It wasn't his fault.

A new recruit  -- he had just joined the regiment days earlier straight from Harvard, where he was a member of the senior class -- the private wasn't supplied a musket. Assigned to be a stretcher-bearer, he picked up a weapon from another soldier in his regiment who fell wounded in the awful chaos during the Battle of Antietam on Sept. 17, 1862. His war that morning was brief. Shot through the heart, Gould apparently lingered a short time before he died.

“Samuel S. Gould stood within five feet of me when he was mortally wounded," Warren H. Freeman of Gould's Company A wrote to his father. "He had been in the company but four or five days. He was fresh from Harvard College, and I got quite well acquainted with him; he was a wide-awake, noble fellow, about as tall as I am.

"He has relatives in West Cambridge. We had forty-one men in our company, twenty-one of whom were killed or wounded. My rifle was so hot that I could hardly touch the barrel with my hand, but it worked well; that was the reason I was able to fire so many rounds. Some of the boys only fired thirty times; their rifles got foul, and it took a long time to load. After I had fired forty rounds I went to Gould and got some of his cartridges; he was living, but not able to speak; he died before the battle was over. " (Hat tip: Brad Forbush's excellent 13th Massachusetts web site.)

Only 19, Gould had already led a remarkable life before he was shot near the East Woods, once an unremarkable woodlot but now etched into Civil War history. Well-educated, he came from a prominent Boston-area family. His father, Samuel Sr., was once the headmaster at the Winthrop School in Boston, and young Samuel attended prep school at  Roxbury Latin School, founded in 1645. Its distinguished roll-call of alumni included a founder of Yale, a Revolutionary War general, the founder of Harvard's Medical School and a clergyman credited with the stirring, revolutionary phrase "no taxation without representation."

Gould was only 15 when he enrolled at Harvard in 1858, but he remained there only a year before he sought a new adventure. Eager to prove himself, he became a common sailor -- his parents stunningly gave their approval -- and sailed aboard the Peabody, a ship involved in trade with Australia.

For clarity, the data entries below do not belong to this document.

/-! ### Reading a register -/

/-- The bits a read of the register gives when `n` free values have been used (R25, R251). -/
def readBits {w : Nat} (r : Reg w) (n : Nat) : BitVec w := if r.written then r.bits else (Config.freeBits n).setWidth w

/-- How many free values a read of the register uses (log entries 4 and 8). -/
def readCost {w : Nat} (r : Reg w) : Nat := if r.written then 0 else 1

theorem readReg_eq {w : Nat} (r : Reg w) (s : State) :
    readReg r s = (readBits r s.fresh, { s with fresh := s.fresh + readCost r }) := by
  cases h : r.written <;> simp [h, readBits, readCost]

theorem readBits_written {w : Nat} {r : Reg w} (h : r.written = true) (n : Nat) : readBits r n = r.bits := if_pos h

theorem readCost_written {w : Nat} {r : Reg w} (h : r.written = true) : readCost r = 0 := if_pos h

theorem readCost_le_one {w : Nat} (r : Reg w) : readCost r ≤ 1 := by
  unfold readCost
  split <;> decide

/-! ### Transmissions -/

/-- The state after the bytes `sent` have gone out, with their number as the result (R98) and `n` free values used. -/
def transmitted (sent : List Byte) (n : Nat) (s : State) : State :=
  { s with txq := s.txq ++ sent, replies := s.replies ++ [.result (BitVec.ofNat 8 sent.length)], fresh := n }

/-- The two bytes of a position frame, coordinate first, for a record read when `n` free values have been used (R192). -/
def positionFrame (b : Ball) (n : Nat) : List Byte :=
  [encodeMsg (coordMsg (readBits b.x n)), encodeMsg (dirMsg (readBits b.dx (n + readCost b.x)))]

theorem transmitPosition_eq (s : State) :
    transmitPosition s =
      transmitted (positionFrame s.ball s.fresh) (s.fresh + readCost s.ball.x + readCost s.ball.dx) s := by
  simp only [transmitPosition, readReg_eq, sendPosition, reply, send, List.append_assoc]
  rfl

/-- The byte of the death sentinel (R196). -/
theorem encodeMsg_msgDeath : encodeMsg msgDeath = 0xC9#8 := by decide

theorem transmitDeath_eq (s : State) : transmitDeath s = transmitted [0xC9#8] s.fresh s := by
  rw [← encodeMsg_msgDeath]
  rfl

/-! ### The operations -/

theorem exec_txpos (s : State) :
    exec .txpos s = .next
      (transmitted (positionFrame s.ball s.fresh) (s.fresh + readCost s.ball.x + readCost s.ball.dx) s) :=
  congrArg Host.Outcome.next (transmitPosition_eq s)

theorem exec_txdeath (s : State) : exec .txdeath s = .next (transmitted [0xC9#8] s.fresh s) :=
  congrArg Host.Outcome.next (transmitDeath_eq s)

/-- `TXBALL` on a `DEAD` that reads as 1 (R200). -/
theorem exec_txball_of_dead {s : State} (h : readBits s.ball.dead s.fresh = 1) :
    exec .txball s = .next (transmitted [0xC9#8] (s.fresh + readCost s.ball.dead) s) := by
  simp only [exec, execTxball, readReg_eq, if_pos h, transmitDeath_eq]
  rfl

/-- `TXBALL` on a `DEAD` that reads as 0 is `TXPOS` after that read (R200). -/
theorem exec_txball_of_not_dead {s : State} (h : readBits s.ball.dead s.fresh ≠ 1) :
    exec .txball s = exec .txpos { s with fresh := s.fresh + readCost s.ball.dead } := by
  simp only [exec, execTxball, execTxpos, readReg_eq, if_neg h]

theorem exec_inform_of_control {m : Msg} (h : isControl m = true) (s : State) :
    exec (.inform m) s = .next (transmitted [encodeMsg m] s.fresh s) := if_pos h

theorem exec_inform_of_not_control {m : Msg} (h : ¬ isControl m = true) (s : State) :
    exec (.inform m) s = .refused (.reservedControlValue m) := if_neg h

theorem isControl_iff {m : Msg} : isControl m = true ↔ m = 1 ∨ m = 2 := by
  simp only [isControl, msgGameStart, msgRoundStart, Bool.or_eq_true, beq_iff_eq]

/-! ### What a transmit operation can do -/

/-- The operation sends one or two bytes from `s`, and from every state that differs in `RXQ` alone the same bytes. -/
def sendsIgnoringRxq (i : Instr) (s : State) : Prop :=
  ∃ (sent : List Byte) (n : Nat), 1 ≤ sent.length ∧ sent.length ≤ 2 ∧
    ∀ q : List Byte, exec i { s with rxq := q } = .next (transmitted sent n { s with rxq := q })

theorem sendsIgnoringRxq_of_one_byte {i : Instr} {s : State} (b : Byte) (n : Nat)
    (h : ∀ q : List Byte, exec i { s with rxq := q } = .next (transmitted [b] n { s with rxq := q })) :
    sendsIgnoringRxq i s := ⟨[b], n, le_refl 1, one_le_two, h⟩

theorem txpos_sendsIgnoringRxq (s : State) : sendsIgnoringRxq .txpos s :=
  ⟨positionFrame s.ball s.fresh, s.fresh + readCost s.ball.x + readCost s.ball.dx, one_le_two, le_refl 2,
    fun q => exec_txpos { s with rxq := q }⟩

theorem txball_sendsIgnoringRxq (s : State) : sendsIgnoringRxq .txball s := by
  by_cases hdead : readBits s.ball.dead s.fresh = 1
  · exact sendsIgnoringRxq_of_one_byte 0xC9#8 (s.fresh + readCost s.ball.dead)
      fun q => exec_txball_of_dead (s := { s with rxq := q }) hdead
  · obtain ⟨sent, n, hpos, htwo, hexec⟩ := txpos_sendsIgnoringRxq { s with fresh := s.fresh + readCost s.ball.dead }
    exact ⟨sent, n, hpos, htwo, fun q => (exec_txball_of_not_dead (s := { s with rxq := q }) hdead).trans (hexec q)⟩

/-- A transmit operation that completes sends bytes which `RXQ` has no part in (R206). -/
theorem transmits_sendsIgnoringRxq {i : Instr} {s t : State} (hi : transmits i) (h : exec i s = .next t) :
    sendsIgnoringRxq i s := by
  rcases hi with rfl | rfl | rfl | ⟨m, rfl⟩
  · exact txpos_sendsIgnoringRxq s
  · exact sendsIgnoringRxq_of_one_byte 0xC9#8 s.fresh fun q => exec_txdeath { s with rxq := q }
  · exact txball_sendsIgnoringRxq s
  · by_cases hm : isControl m = true
    · exact sendsIgnoringRxq_of_one_byte (encodeMsg m) s.fresh fun q => exec_inform_of_control hm { s with rxq := q }
    · rw [exec_inform_of_not_control hm] at h
      cases h

/-! ### The messages of a position frame -/

/-- A legal coordinate's message (R191). -/
theorem toNat_coordMsg : ∀ x : BitVec 3, x.toNat ≤ 6 → ((coordMsg x).toNat : Int) = 7 - x.toNat := by decide

/-- A legal direction's message (R191). -/
theorem toNat_dirMsg : ∀ dx : BitVec 2, dx ≠ 0b10#2 → ((dirMsg dx).toNat : Int) = 2 - dx.toInt := by decide

theorem dirMsg_range : ∀ dx : BitVec 2, dx ≠ 0b10#2 → 1 ≤ (dirMsg dx).toNat ∧ (dirMsg dx).toNat ≤ 3 := by decide

theorem coordMsg_readBits_written {r : Reg 3} (h : r.written = true) (n : Nat) :
    coordMsg (readBits r n) = BitVec.ofInt 4 (7 - r.bits.toNat) := by
  rw [readBits_written h, coordMsg_eq]

theorem dirMsg_readBits_written {r : Reg 2} (h : r.written = true) (n : Nat) :
    dirMsg (readBits r n) = BitVec.ofInt 4 (2 - r.bits.toInt) := by
  rw [readBits_written h, dirMsg_eq]

/-- `TXPOS` on written fields sends their messages and uses no free value (R192). -/
theorem exec_txpos_written {s : State} (hx : s.ball.x.written = true) (hd : s.ball.dx.written = true) :
    exec .txpos s =
      .next (transmitted [encodeMsg (coordMsg s.ball.x.bits), encodeMsg (dirMsg s.ball.dx.bits)] s.fresh s) := by
  rw [exec_txpos, positionFrame, readBits_written hx, readBits_written hd, readCost_written hx, readCost_written hd]
  rfl

/-! ### The statements -/

/-- Settles O23: on legal fields the two messages are the integers of R191, and written fields are read as they stand. -/
theorem txposSendsThePositionFrame : Obligations.TxposSendsThePositionFrame := by
  intro s hx hd hcoord hdir
  have hcm := toNat_coordMsg s.ball.x.bits hcoord
  obtain ⟨hpos, hthree⟩ := dirMsg_range s.ball.dx.bits hdir
  exact ⟨coordMsg s.ball.x.bits, dirMsg s.ball.dx.bits, hcm, by omega, by omega, toNat_dirMsg s.ball.dx.bits hdir, hpos, hthree,
    exec_txpos_written hx hd⟩

/-- Settles O24: the messages are those of the bits read, and each read costs at most one free value. -/
theorem txposRunsOnUnwrittenFields : Obligations.TxposRunsOnUnwrittenFields := fun s =>
  ⟨_, _, _, fun hx => coordMsg_readBits_written hx _, fun hd => dirMsg_readBits_written hd _, rfl, exec_txpos s⟩

/-- Settles O26: a written `DEAD` is read as it stands, and its two values select the two branches. -/
theorem txballChoosesOnTheDeadFlag : Obligations.TxballChoosesOnTheDeadFlag := by
  intro s hdead
  have hread := readBits_written hdead s.fresh
  refine ⟨fun hone => ?sentinel, fun hzero hx hd => ?frame⟩
  case sentinel =>
    rw [exec_txball_of_dead (hread.trans hone), readCost_written hdead]
    rfl
  case frame =>
    have hne : readBits s.ball.dead s.fresh ≠ 1 := by
      rw [hread, hzero]
      decide
    rw [exec_txball_of_not_dead hne, readCost_written hdead, ← coordMsg_eq, ← dirMsg_eq]
    exact exec_txpos_written hx hd

/-- Settles O27, by the bit that the read of `DEAD` gives: a `DEAD` that has been written is 0 here. -/
theorem txballRunsOnUnwrittenFields : Obligations.TxballRunsOnUnwrittenFields := by
  intro s hfree
  have hdead := readCost_le_one s.ball.dead
  by_cases hone : readBits s.ball.dead s.fresh = 1
  · have hunwritten : s.ball.dead.written = false := by
      refine Bool.eq_false_iff.2 fun hwritten => ?_
      have hzero := hfree.resolve_left (Bool.eq_false_iff.1 · hwritten)
      rw [readBits_written hwritten, hzero] at hone
      cases hone
    exact ⟨s.fresh + readCost s.ball.dead, by omega, by omega, .inl ⟨hunwritten, exec_txball_of_dead hone⟩⟩
  · have hx := readCost_le_one s.ball.x
    have hd := readCost_le_one s.ball.dx
    refine ⟨s.fresh + readCost s.ball.dead + readCost s.ball.x + readCost s.ball.dx, by omega, by omega, .inr ?_⟩
    exact ⟨_, _, fun hx => coordMsg_readBits_written hx _, fun hd => dirMsg_readBits_written hd _,
      (exec_txball_of_not_dead hone).trans (exec_txpos _)⟩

After becoming dissatisfied with that experience, he finagled a position aboard the Commonwealth, a vessel destined for Peru.

             Panorama: 13th Massachusetts attacked from left  here, near the East Woods.

East Woods at Antietam, near where Samuel Gould was mortally wounded.
13th Massachusetts attacked toward the camera on the morning of Sept. 17, 1862.
Although he was given more opportunity to learn the intricacies of being a sailor aboard the Commonwealth, the experience was unpleasant at best and repugnant at its worst. "...he found the work harder and the fare worse," an 1866 Harvard biography of Gould noted. A Peru voyage was particularly noteworthy for its violent end.

When the Commonwealth arrived in Callao, the South American country's chief seaport, the headstrong Gould discovered its eventual destination was the Chincha Islands, a dismal cluster of small islands off  Peru's southwest coast. The mission: hauling a load of guano -- excrement of bats and birds that were used in the production of fertilizer. The islands, Gould's biography noted, were "a place to which sailors will never go if it can be avoided, as the work is of the most repulsive kind."

Highly perturbed, Gould met with the Commonwealth captain, seeking a discharge. The captain refused, forcing the young sailor to seek out the American consul in Callao. Eventually, the disagreement was settled with fisticuffs. The captain and his second mate pummeled the teenager, who wisely decided that night to leave the ship "at all hazards."

In Callao, Gould was offered a position on the Rival, a Boston-based ship that sailed to Ireland, making an extremely rough passage around Cape Horn. The 45-day voyage was unpleasant, and the work for Gould was "incessant and severe," but at least he got along with his commanding officers.

After a stay in Cork, Ireland, Gould sailed to New Orleans and finally to Boston, narrowly escaping death when the Rival was battered in a terrible storm off the coast of North Carolina.

Somehow while he sailed the globe for two years, Gould, an excellent student, found time to hit the books. "He carried with him from Boston several Latin and Greek text-books, and other books for reading and study, intending to use them in his spare hours, so as to re-enter College on his return with as little delay as possible," the Harvard biography noted.

"...the force of his example and fire of his words were inspiring."

When he got home, Gould indeed re-enrolled at Harvard, studying diligently. When the Union army's fortunes took a turn for the worse in late spring 1862, he joined a company of Harvard men in the 4th Massachusetts Battalion, but their services were declined. By the summer of 1862, Gould could wait no longer. He enlisted in the 13th Massachusetts on Aug. 14, 1862, but not before speaking at a series of war meetings in Cambridge and Boston at which he strongly urged his fellow students to support the Union cause.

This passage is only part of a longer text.